■ **Directions for this task**
Locate the string "queueHail" in the listing below. Copy every line where it is found.

------

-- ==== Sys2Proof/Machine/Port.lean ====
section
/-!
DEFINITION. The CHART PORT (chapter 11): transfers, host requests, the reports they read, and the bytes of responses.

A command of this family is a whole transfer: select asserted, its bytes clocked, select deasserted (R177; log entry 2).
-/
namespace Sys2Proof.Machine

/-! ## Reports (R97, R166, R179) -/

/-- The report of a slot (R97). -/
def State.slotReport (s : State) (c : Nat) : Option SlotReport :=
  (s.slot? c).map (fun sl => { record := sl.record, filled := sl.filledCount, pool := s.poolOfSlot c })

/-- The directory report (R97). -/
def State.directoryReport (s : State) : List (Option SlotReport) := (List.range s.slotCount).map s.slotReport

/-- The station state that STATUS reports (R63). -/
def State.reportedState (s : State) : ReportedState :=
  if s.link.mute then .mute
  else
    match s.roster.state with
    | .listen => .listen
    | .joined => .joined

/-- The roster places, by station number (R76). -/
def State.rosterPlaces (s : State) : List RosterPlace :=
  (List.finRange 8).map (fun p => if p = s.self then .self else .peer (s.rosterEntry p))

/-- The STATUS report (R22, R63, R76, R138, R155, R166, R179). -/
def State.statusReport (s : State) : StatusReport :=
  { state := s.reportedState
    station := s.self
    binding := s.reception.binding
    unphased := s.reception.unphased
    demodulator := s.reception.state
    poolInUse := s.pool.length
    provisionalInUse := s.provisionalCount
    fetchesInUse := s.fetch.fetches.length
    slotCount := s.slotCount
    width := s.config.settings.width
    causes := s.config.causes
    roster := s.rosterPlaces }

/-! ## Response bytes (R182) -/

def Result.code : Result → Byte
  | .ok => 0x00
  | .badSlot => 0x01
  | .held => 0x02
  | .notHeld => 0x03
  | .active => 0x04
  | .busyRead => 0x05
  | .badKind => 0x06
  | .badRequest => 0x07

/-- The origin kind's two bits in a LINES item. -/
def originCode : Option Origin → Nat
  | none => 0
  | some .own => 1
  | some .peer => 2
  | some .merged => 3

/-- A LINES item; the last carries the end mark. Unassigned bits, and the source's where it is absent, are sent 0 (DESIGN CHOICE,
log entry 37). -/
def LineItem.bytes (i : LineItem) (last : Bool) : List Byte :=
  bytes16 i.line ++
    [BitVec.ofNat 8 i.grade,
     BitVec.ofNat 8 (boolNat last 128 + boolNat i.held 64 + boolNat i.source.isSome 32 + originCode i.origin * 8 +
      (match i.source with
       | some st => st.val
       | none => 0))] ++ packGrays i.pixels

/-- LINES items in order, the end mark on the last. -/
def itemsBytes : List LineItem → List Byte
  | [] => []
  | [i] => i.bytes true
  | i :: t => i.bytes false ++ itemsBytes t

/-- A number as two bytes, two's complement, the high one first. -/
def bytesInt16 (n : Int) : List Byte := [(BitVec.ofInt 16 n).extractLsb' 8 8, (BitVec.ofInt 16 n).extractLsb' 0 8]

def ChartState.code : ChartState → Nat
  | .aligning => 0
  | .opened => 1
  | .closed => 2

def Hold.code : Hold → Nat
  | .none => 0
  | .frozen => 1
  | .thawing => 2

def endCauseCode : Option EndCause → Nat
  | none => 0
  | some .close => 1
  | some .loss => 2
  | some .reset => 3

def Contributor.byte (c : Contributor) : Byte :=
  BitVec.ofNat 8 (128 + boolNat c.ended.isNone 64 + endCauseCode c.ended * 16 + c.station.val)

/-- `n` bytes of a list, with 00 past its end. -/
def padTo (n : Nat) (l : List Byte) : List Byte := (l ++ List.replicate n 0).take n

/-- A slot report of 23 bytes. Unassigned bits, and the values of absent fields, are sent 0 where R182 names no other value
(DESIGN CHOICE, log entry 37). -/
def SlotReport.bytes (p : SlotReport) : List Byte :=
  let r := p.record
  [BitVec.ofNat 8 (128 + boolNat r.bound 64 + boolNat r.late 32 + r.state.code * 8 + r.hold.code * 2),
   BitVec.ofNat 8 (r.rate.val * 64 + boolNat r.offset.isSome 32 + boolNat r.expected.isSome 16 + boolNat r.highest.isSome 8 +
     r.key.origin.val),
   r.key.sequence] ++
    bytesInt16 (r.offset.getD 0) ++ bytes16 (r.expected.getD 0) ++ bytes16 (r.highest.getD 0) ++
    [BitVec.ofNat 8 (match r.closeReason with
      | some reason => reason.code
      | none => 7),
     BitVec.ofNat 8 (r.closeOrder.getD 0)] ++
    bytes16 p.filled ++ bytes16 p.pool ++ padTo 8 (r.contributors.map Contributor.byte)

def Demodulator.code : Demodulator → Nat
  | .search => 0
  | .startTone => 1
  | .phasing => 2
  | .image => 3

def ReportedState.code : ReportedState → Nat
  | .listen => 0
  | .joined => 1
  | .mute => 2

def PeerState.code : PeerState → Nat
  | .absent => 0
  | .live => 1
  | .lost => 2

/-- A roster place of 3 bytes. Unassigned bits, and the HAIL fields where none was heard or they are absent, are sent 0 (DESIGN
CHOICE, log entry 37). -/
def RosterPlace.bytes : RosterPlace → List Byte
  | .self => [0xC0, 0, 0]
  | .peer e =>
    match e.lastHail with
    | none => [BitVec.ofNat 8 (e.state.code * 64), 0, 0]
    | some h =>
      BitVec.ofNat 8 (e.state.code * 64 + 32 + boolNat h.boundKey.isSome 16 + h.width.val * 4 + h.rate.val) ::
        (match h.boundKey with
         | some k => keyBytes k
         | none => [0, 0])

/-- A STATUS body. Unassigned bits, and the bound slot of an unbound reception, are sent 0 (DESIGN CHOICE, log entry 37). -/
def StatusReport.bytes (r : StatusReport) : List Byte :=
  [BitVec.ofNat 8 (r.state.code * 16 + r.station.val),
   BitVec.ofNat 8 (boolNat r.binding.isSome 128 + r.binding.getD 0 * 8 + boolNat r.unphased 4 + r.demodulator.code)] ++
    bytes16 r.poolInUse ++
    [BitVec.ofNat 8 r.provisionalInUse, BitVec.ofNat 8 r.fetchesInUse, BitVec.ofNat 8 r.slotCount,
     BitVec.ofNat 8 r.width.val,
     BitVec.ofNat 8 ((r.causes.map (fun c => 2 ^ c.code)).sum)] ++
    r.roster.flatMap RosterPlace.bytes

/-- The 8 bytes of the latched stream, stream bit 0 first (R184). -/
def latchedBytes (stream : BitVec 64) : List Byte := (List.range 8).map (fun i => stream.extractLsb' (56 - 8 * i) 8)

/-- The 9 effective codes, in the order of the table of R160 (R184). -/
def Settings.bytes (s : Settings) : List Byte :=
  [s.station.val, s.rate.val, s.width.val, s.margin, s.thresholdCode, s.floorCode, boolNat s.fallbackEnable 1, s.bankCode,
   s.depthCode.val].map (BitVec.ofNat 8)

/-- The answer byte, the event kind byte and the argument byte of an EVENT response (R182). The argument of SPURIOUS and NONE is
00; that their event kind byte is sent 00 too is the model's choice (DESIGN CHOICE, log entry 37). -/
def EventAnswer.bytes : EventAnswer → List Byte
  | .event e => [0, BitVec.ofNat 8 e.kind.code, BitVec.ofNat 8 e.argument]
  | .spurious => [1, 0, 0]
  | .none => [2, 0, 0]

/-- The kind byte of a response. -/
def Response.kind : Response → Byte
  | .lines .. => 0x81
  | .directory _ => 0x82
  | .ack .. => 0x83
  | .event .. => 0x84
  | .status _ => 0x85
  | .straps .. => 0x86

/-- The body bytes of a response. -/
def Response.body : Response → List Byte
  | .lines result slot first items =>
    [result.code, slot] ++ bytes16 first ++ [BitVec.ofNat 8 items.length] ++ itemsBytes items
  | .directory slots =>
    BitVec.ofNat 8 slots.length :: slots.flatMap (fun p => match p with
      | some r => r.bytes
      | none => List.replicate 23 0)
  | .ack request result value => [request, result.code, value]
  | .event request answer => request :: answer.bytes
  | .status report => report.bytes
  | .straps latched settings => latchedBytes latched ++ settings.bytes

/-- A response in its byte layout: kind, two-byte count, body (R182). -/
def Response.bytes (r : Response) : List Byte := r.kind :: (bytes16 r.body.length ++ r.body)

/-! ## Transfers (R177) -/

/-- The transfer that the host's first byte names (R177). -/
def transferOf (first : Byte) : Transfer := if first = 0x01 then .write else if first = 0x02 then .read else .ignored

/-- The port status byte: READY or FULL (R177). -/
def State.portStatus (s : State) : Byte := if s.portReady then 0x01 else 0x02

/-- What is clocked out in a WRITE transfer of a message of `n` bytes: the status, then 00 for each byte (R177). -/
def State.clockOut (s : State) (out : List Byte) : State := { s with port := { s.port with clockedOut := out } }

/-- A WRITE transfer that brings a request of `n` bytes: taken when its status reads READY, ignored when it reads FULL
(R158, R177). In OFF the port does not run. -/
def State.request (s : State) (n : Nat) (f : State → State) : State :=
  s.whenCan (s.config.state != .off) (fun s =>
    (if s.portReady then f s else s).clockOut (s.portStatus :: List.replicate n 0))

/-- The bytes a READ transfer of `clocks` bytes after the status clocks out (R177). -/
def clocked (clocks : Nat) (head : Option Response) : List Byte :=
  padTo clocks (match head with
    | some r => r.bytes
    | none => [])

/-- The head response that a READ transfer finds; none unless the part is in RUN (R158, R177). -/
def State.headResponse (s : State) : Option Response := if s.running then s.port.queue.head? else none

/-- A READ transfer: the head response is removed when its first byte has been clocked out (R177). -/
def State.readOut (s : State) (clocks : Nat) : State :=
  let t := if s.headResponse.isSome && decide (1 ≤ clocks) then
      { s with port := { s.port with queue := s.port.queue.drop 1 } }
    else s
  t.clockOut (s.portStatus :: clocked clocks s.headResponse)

------

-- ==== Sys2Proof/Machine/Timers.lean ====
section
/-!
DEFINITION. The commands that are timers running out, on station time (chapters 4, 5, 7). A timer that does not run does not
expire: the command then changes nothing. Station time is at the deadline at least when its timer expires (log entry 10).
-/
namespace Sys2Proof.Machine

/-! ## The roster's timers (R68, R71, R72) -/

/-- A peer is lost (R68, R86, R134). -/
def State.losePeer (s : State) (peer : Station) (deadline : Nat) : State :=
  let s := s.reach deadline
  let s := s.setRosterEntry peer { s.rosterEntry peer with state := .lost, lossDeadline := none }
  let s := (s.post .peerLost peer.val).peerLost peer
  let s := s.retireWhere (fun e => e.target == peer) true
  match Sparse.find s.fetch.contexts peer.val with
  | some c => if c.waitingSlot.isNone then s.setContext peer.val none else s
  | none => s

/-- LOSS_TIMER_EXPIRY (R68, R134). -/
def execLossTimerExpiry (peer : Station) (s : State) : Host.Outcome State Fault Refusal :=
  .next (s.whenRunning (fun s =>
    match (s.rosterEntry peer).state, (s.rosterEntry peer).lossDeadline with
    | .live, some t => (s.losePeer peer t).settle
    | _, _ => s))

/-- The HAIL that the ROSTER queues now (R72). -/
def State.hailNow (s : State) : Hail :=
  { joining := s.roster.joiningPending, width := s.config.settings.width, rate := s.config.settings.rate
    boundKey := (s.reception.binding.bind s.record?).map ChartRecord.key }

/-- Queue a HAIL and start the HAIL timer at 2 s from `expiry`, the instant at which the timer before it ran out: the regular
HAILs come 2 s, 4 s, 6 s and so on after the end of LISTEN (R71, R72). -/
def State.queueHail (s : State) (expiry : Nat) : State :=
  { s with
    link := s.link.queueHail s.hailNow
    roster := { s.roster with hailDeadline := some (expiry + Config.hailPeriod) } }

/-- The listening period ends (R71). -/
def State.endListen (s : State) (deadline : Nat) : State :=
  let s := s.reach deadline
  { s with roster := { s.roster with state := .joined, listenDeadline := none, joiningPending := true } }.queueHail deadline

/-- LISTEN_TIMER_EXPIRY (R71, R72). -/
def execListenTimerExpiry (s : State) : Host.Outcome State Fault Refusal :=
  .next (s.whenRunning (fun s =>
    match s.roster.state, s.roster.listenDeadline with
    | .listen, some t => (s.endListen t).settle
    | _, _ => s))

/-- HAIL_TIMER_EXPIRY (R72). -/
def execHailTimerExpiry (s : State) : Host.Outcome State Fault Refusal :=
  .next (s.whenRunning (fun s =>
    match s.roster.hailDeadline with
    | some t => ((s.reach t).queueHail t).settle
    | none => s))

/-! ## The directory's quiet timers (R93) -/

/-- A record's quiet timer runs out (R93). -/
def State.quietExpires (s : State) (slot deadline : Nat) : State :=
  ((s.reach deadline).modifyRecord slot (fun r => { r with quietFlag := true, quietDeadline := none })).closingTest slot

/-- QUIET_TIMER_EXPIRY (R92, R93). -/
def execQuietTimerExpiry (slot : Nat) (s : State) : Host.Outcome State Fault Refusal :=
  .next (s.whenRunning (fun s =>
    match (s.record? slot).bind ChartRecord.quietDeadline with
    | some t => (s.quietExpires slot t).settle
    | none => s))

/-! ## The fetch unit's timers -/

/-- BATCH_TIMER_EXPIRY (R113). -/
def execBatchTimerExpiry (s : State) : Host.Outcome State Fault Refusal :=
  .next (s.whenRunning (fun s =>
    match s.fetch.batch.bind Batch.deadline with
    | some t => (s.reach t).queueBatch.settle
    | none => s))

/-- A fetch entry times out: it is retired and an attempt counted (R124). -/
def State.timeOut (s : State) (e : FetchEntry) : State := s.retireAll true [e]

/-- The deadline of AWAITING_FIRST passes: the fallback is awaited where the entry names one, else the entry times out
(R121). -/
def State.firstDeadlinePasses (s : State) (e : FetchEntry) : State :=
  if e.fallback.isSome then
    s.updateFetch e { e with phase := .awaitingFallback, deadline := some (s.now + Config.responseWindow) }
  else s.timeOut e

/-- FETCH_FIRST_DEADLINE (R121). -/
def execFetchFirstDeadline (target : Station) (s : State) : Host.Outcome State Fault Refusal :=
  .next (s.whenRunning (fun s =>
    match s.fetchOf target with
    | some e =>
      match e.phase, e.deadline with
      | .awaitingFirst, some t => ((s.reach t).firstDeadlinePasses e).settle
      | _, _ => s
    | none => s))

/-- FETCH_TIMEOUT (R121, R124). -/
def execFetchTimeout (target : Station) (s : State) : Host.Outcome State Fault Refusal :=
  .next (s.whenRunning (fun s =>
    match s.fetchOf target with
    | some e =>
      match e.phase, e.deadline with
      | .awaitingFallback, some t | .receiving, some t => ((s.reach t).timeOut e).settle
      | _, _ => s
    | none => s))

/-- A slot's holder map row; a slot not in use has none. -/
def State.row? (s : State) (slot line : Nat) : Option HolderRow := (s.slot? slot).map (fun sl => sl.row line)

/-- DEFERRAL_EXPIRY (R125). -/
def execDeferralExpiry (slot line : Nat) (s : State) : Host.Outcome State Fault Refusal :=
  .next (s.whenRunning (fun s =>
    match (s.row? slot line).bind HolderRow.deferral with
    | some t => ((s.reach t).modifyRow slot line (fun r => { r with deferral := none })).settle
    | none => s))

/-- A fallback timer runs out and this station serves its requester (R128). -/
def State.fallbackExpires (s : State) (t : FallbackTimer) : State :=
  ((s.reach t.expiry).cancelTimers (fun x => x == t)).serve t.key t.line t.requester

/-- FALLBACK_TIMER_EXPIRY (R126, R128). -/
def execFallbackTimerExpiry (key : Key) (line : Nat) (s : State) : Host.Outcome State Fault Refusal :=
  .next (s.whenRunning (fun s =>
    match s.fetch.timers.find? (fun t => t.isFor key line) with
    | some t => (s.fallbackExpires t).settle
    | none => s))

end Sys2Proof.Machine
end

------

■ **Response area**
def State.queueHail (s : State) (expiry : Nat) : State :=
    link := s.link.queueHail s.hailNow
  { s with roster := { s.roster with state := .joined, listenDeadline := none, joiningPending := true } }.queueHail deadline
    | some t => ((s.reach t).queueHail t).settle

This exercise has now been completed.